A landscape photograph of a marsh with green, marsh grass in the forefront, a slight inlet of gray water, and pine trees on the left and right side of the water and on the opposite shore. The sky is blue with many puffy, cumulus clouds throughout.
Marsh leading up to the cove. Photograph by Henry Malec-Scott

On the morning of June 18, 2022, Mass Young Birders joined together at Bare Cove Reservation in Hingham, MA for a morning bird walk. Although peek migration has passed by mid-June, we spent the morning appreciating some of our local breeding birds and making observations about their behaviors and what stage of nesting they may be in.

Male, Ruby-throated hummingbird perching on the left side of a bare, v-shaped branch. Profile view shows long, thin beak, red, iridescent chin, and shiny, green back.
Male, Ruby-throated hummingbird perching on bare branch over path. Photograph taken by Henry Malec-Scott

Almost immediately after starting our trek down to the cove, we were greeted by a perched hummingbird! This beautiful, male Ruby-throated hummingbird, the only species native to Massachusetts, was sitting about thirty feet up on a bare branch right

over the path. We were able to get incredible looks at a bird we are often only able to catch a glimpse of. After about five-minutes of perching, he was off in the blink of an eye!
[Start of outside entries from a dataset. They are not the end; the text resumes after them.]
/-- An element-by-element operation from psvidx on: `g` gives an element's result and flags. -/
def State.psvMap (s : State) (c : Nat) (i : Psv) (g : Nat → Nat → Nat → Nat × Nat) : State :=
  let x := s.core_ c
  let b := psvBits i.ty
  let v1 := x.fval i.wide i.rs1
  let v2 := x.fval i.wide i.rs2
  let vd := x.fval i.wide i.rd
  let ks := (List.range i.count).filter fun k => decide (x.psvidx.toNat ≤ k)
  let rs := ks.map fun k => (k, g (elemAt b v1 k) (elemAt b v2 k) (elemAt b vd k))
  let v := rs.foldl (fun (v : Nat) (r : Nat × Nat × Nat) => setElem b v r.1 r.2.1) vd
  let fl := rs.foldl (fun (m : Nat) (r : Nat × Nat × Nat) => m ||| r.2.2) 0
  (s.setCore c (x.setFval i.wide i.rd v)).psvEnd c fl

/-- FP registers of a three-register operation. -/
def psvRegs (w : W32) : List Nat := [(psvOf w).rd, (psvOf w).rs1, (psvOf w).rs2]

def execPsvAdd (c : Nat) (w : W32) (s : State) : Out :=
  s.psv c w 0x00 true (psvRegs w) fun i t => t.psvMap c i fun a b _ =>
    if psvFp i.ty then (psvFmt i.ty).add (psvRm (t.core_ c).frm) a b else (a + b, 0)

def execPsvSub (c : Nat) (w : W32) (s : State) : Out :=
  s.psv c w 0x01 true (psvRegs w) fun i t => t.psvMap c i fun a b _ =>
    if psvFp i.ty then (psvFmt i.ty).sub (psvRm (t.core_ c).frm) a b else (a + (2 ^ psvBits i.ty - b), 0)

def execPsvMul (c : Nat) (w : W32) (s : State) : Out :=
  s.psv c w 0x02 true (psvRegs w) fun i t => t.psvMap c i fun a b _ =>
    if psvFp i.ty then (psvFmt i.ty).mul (psvRm (t.core_ c).frm) a b else (a * b, 0)

/-- rd := rs1 × rs2 + rd. -/
def execPsvMac (c : Nat) (w : W32) (s : State) : Out :=
  s.psv c w 0x03 true (psvRegs w) fun i t => t.psvMap c i fun a b d =>
    if psvFp i.ty then (psvFmt i.ty).fma (psvRm (t.core_ c).frm) false a b d else (d + a * b, 0)

/-- Signed minimum or maximum. -/
def psvMinMax (ty : Nat) (mx : Bool) (a b : Nat) : Nat × Nat :=
  if psvFp ty then (psvFmt ty).minmax mx a b
  else (if decide (sint (psvBits ty) a < sint (psvBits ty) b) != mx then a else b, 0)

def execPsvMin (c : Nat) (w : W32) (s : State) : Out :=
  s.psv c w 0x04 false (psvRegs w) fun i t => t.psvMap c i fun a b _ => psvMinMax i.ty false a b

def execPsvMax (c : Nat) (w : W32) (s : State) : Out :=
  s.psv c w 0x05 false (psvRegs w) fun i t => t.psvMap c i fun a b _ => psvMinMax i.ty true a b

/-- RSUM: the canonical fold of the elements of rs1 goes to element 0 of rd. -/
def execPsvRsum (c : Nat) (w : W32) (s : State) : Out :=
  s.psv c w 0x10 true [(psvOf w).rd, (psvOf w).rs1] fun i t =>
    let x := t.core_ c
    let b := psvBits i.ty
    let l := (List.range i.count).map fun k => some (elemAt b (x.fval i.wide i.rs1) k)
    let r := pfold (fun p q => if psvFp i.ty then (psvFmt i.ty).add (psvRm x.frm) p q else ((p + q) % 2 ^ b, 0)) l
    (t.setCore c (x.setFval i.wide i.rd (setElem b (x.fval i.wide i.rd) 0 (r.1.getD 0)))).psvEnd c r.2

/-! ### Element loads and stores -/

/-- Address of element `k`. -/
def psvAddr (x1 x2 : W64) (k : Nat) : Nat := (x1 + BitVec.ofNat 64 k * x2).toNat

/-- The tiers are cacheable, no other region is (Table 20.1). -/
def cacheable (a : Nat) : Bool :=
  match regionOf a with
  | .far _ => true
  | .near _ => true
  | _ => false

/-- cbo.inval of a block: its line goes, dirty or not (R445). -/
def State.cboInval (s : State) (line : Nat) : State := { s with dcache := s.dcache.filter fun l => l.line != line }

/-- cbo.flush of a block: its line goes, and is written to memory when a core wrote it (R445). A write-back that the field plane refuses is
lost. -/
def State.cboFlush (s : State) (line : Nat) : State :=
  match s.dcache.find? fun l => l.line == line with
  | some l => if l.dirty then ((s.cboInval line).put .unit (64 * line) l.data).1 else s.cboInval line
  | none => s

/-- Lines that the caches give up of themselves before an access: which, the spec leaves open (log 95). -/
def State.evict (s : State) : State :=
  s.dcache.foldl (fun t l =>
    let u := { t with fresh := t.fresh + 1 }
    if Config.freeBit t.fresh then u.cboFlush l.line else u) s

/-- The line of a cacheable address, from the caches or else from memory (R445); none for an error response. -/
def State.coreLine (s : State) (a : Nat) : Option (CLine × State) :=
  let s1 := s.evict
  match s1.dcache.find? fun l => l.line == a / 64 with
  | some l => some (l, s1)
  | none => (s1.load .unit (a / 64 * 64) 64).map fun bs =>
    let l : CLine := ⟨a / 64, bs, false⟩
    (l, { s1.readNote (a / 64 * 64) 64 with dcache := s1.dcache ++ [l] })

/-- What a core's load answers: a value, an access fault, or not yet. -/
inductive CoreRd where
  | ok (v : Nat) (s : State)
  | fault
  | wait (s : State)

/-- A load through the remote-window aperture (R312, R444): sent once, and answered when its response has come; poison is an error. -/
def State.coreWindow (s : State) (c a n : Nat) : CoreRd :=
  let x := s.core_ c
  let ask :=
    let (s1, ok) := s.apLoad a n (.core c) false a
    if ok then CoreRd.wait (s1.setCore c { s1.core_ c with ap := some (a, none) }) else .fault
  match x.ap with
  | some (_, none) => .wait s
  | some (d, some bs) =>
    if d ≠ a then ask
    else match pNat bs with
      | some v => .ok v (s.setCore c { x with ap := none })
      | none => .fault
  | none => ask

/-- One element read by a core (R444, R445): a register page answers 4 or 8 bytes. -/
def State.coreLoad (s : State) (c a n : Nat) : CoreRd :=
  if cacheable a then
    match s.coreLine a with
    | none => .fault
    | some (l, s1) => match pNat ((l.data.drop (a % 64)).take n) with
      | some v => .ok v s1
      | none => .fault
  else match regionOf a with
    | .page => match s.regRead (a - 0x12000000000) n with
      | some (v, s1) => .ok v s1
      | none => .fault
    | .window => s.coreWindow c a n
    | _ => match (s.load .unit a n).map pNat with
      | some (some v) => .ok v s
      | _ => .fault

/-- How a run of element accesses ends: done, a fault at an element with its cause, or an element whose answer is still to come. -/
inductive PsvEnd where
  | done
  | fault (k cause : Nat)
  | wait (k : Nat)
  deriving DecidableEq, Repr

/-- Elements `k` on of a load, up to `n`: the register's value, the state, and how it ends. -/
def State.psvLoads (s : State) (c b : Nat) (x1 x2 : W64) : Nat → Nat → Nat → Nat × State × PsvEnd
  | 0, _, v => (v, s, .done)
  | n + 1, k, v =>
    let a := psvAddr x1 x2 k
    if a % (b / 8) ≠ 0 then (v, s, .fault k 4)
    else match s.coreLoad c a (b / 8) with
      | .fault => (v, s.setCore c { s.core_ c with ap := match (s.core_ c).ap with
          | some (d, none) => some (d, none)
          | _ => none }, .fault k 5)
      | .wait s1 => (v, s1, .wait k)
      | .ok e s1 => s1.psvLoads c b x1 x2 n (k + 1) (setElem b v k e)

/-- A fault at element `k` (R453): lower elements stay done and psvidx names it. -/
def State.psvFault (s : State) (c k cause : Nat) : State :=
  s.setCore c { s.core_ c with psvidx := BitVec.ofNat 4 k, fsDirty := true, trap := some cause, psvIdleAt := s.clk }

/-- The end of an element access. One whose element waits for its answer stays at that element, and goes on when the command comes
again. -/
def State.psvAccess (s : State) (c : Nat) : PsvEnd → State
  | .done => s.psvEnd c 0
  | .fault k cause => s.psvFault c k cause
  | .wait k => s.setCore c { s.core_ c with psvidx := BitVec.ofNat 4 k, fsDirty := true, psvIdleAt := s.clk }

def execPsvLds (c : Nat) (w : W32) (x1 x2 : W64) (s : State) : Out :=
  s.psv c w 0x20 false [(psvOf w).rd] fun i t => t.unlessHeld fun u =>
    let x := u.core_ c
    let k := x.psvidx.toNat
    let (v, u1, e) := u.psvLoads c (psvBits i.ty) x1 x2 (i.count - k) k (x.fval i.wide i.rd)
    (u1.setCore c ((u1.core_ c).setFval i.wide i.rd v)).psvAccess c e

/-- Words that the steward alone writes: RST_HBEAT, MOD_JOB, PRT_ROLE, FAB_ID, FAB_MGMT, RS_CTL, FLW_CTXBASE, FLW_RPLBASE and FLT_LOGBASE
(R443, R486). A write of one changes nothing. -/
def stewardWord (pg o : Nat) : Bool :=
  let c := pageClass pg
  pagePresent pg && ((c == 0x05 && o == 0x114) || (c == 0x01 && o == 0x108) || (c == 0x30 && o == 0x108) ||
    (c == 0x31 && (o == 0x10C || (decide (0x180 ≤ o) && decide (o < 0x1A0)))) || (c == 0x33 && o == 0x100) ||
    (c == 0x34 && decide (0x128 ≤ o) && decide (o < 0x138)) || (c == 0x04 && (o == 0x130 || o == 0x134)))

/-- One element written by a core; false is an access fault. A cacheable one stays in the line until it is flushed or evicted. -/
def State.coreStore (s : State) (c a n e : Nat) : State × Bool :=
  if cacheable a then
    match s.coreLine a with
    | none => (s, false)
    | some (l, s1) =>
      let bs := l.data.take (a % 64) ++ (toLE n e).map some ++ l.data.drop (a % 64 + n)
      ({ s1 with dcache := s1.dcache.map fun y => if y.line = l.line then { y with data := bs, dirty := true } else y }, true)
  else match regionOf a with
    | .page =>
      let o := a - 0x12000000000
      let s1 := s.write32 (o / 0x1000) (o % 0x1000) (BitVec.ofNat 32 e)
      let ok := !stewardWord (o / 0x1000) (o % 0x1000)
      if n = 4 then (s1, ok)
      else if n = 8 then
        (s1.write32 (o / 0x1000) (o % 0x1000 + 4) (BitVec.ofNat 32 (e / 2 ^ 32)), ok && !stewardWord (o / 0x1000) (o % 0x1000 + 4))
      else (s, false)
    | .window => s.apStore a ((toLE n e).map some) (.core c)
    | _ => s.put .unit a ((toLE n e).map some)

/-- Elements `k` on of a store. -/
def State.psvStores (s : State) (c b v : Nat) (x1 x2 : W64) : Nat → Nat → State × PsvEnd
  | 0, _ => (s, .done)
  | n + 1, k =>
    let a := psvAddr x1 x2 k
    if a % (b / 8) ≠ 0 then (s, .fault k 6)
    else match s.coreStore c a (b / 8) (elemAt b v k) with
      | (s1, false) => (s1, .fault k 7)
      | (s1, true) => s1.psvStores c b v x1 x2 n (k + 1)

def execPsvSts (c : Nat) (w : W32) (x1 x2 : W64) (s : State) : Out :=
  s.psv c w 0x21 false [(psvOf w).rd] fun i t => t.unlessHeld fun u =>
    let x := u.core_ c
    let k := x.psvidx.toNat
    let (u1, e) := u.psvStores c (psvBits i.ty) (x.fval i.wide i.rd) x1 x2 (i.count - k) k
    u1.psvAccess c e

/-! ### Power of the PSV unit (R452) -/

/-- PSV_IDLE_OFF: PSVIDLE × 256 core cycles have passed without a PSV instruction; a PSVIDLE of 0 keeps the unit powered. -/
def execPsvIdleOff (c : Nat) (s : State) : Out :=
  let x := s.core_ c
  let lim := s.fld (pgCore c) 0x100 15 8
  if 64 ≤ c ∨ x.psvOn = false ∨ lim = 0 ∨ (s.clk - x.psvIdleAt) * s.coreCycles5 c < lim * 256 * 5 then .next s
  else .next (s.setCore c { x with psvOn := false })

/-- PSV_WAKE: the unit is powered again. -/
def execPsvWake (c : Nat) (s : State) : Out :=
  let x := s.core_ c
  if s.coreUp c = false ∨ x.waking = false then .next s
  else .next ((s.setCore c { x with waking := false, psvOn := true, psvIdleAt := s.clk }).count (pgCore c) 0x128)

end Sys2Proof.Machine
end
We continued down the trail toward the cove, where we were teased sporadically by a Song sparrow, Chipping sparrow, Chickadee, and Goldfinch. Despite hearing a few birds, seeing these small singers has become increasingly difficult due to the trees being fully leafed out. Excellent for protection and shelter of birds, but not-so-excellent for trying to see them.


When we did finally make it to the cove, we were surprised with an incredible sight. A wading Snowy egret and wading Great egret almost right next to each other! MYBC club members snuck up to the egrets to get a good look at some of their tricky to remember differences. We were able to clearly see the showier, feathery plumage of the Snowy egret along with its much smaller stature when right next to the Great egret. In addition to differences in plumage and size, we got an excellent view of the different beak colors between the two. Snowy egrets typically have black bills, while Great egrets have yellow bills! This can be a great way to tell them apart if they are too far away to compare size and plumage.

Two egrets. A Great egret to the right of the image and in the forefront. A Snowy egret to the left and back about 30 feet. The Snowy egret is facing away from the camera, but you can make out its white, fluffy plumage and black bill. The Great egret is facing to the right of the image, clearly outlined in profile view. The bright yellow bill is visible along with its white coloring and dark legs.
A wading Great egret to the right and a Snowy egret to the left. Check out the differences in size, plumage, and bill color! Photograph by Henry Malec-Scott
An Osprey flying over head. Image is looking up at the Osprey. We can clearly see it's white underbelly and hooked beak. The Osprey has its wings stretched out wide to either side.
An Osprey flying overhead. Photograph by Henry Malec-Scott

As we were observing these two wading wonders, we were interrupted by the high-pitched,

consistent squealing of an Osprey who flew right over our heads and then continued to stick around as it hunted for food. Ospreys are the only raptor who has a diet entirely of fish. Occasionally, they will eat other food, but they will always go fishing when given the choice.


After much time spent observing the Great and Snowy egrets, it was time to zip back to the parking lot. We had a wonderful morning closely observing some of the beautiful nesters we don’t get to see all winter long.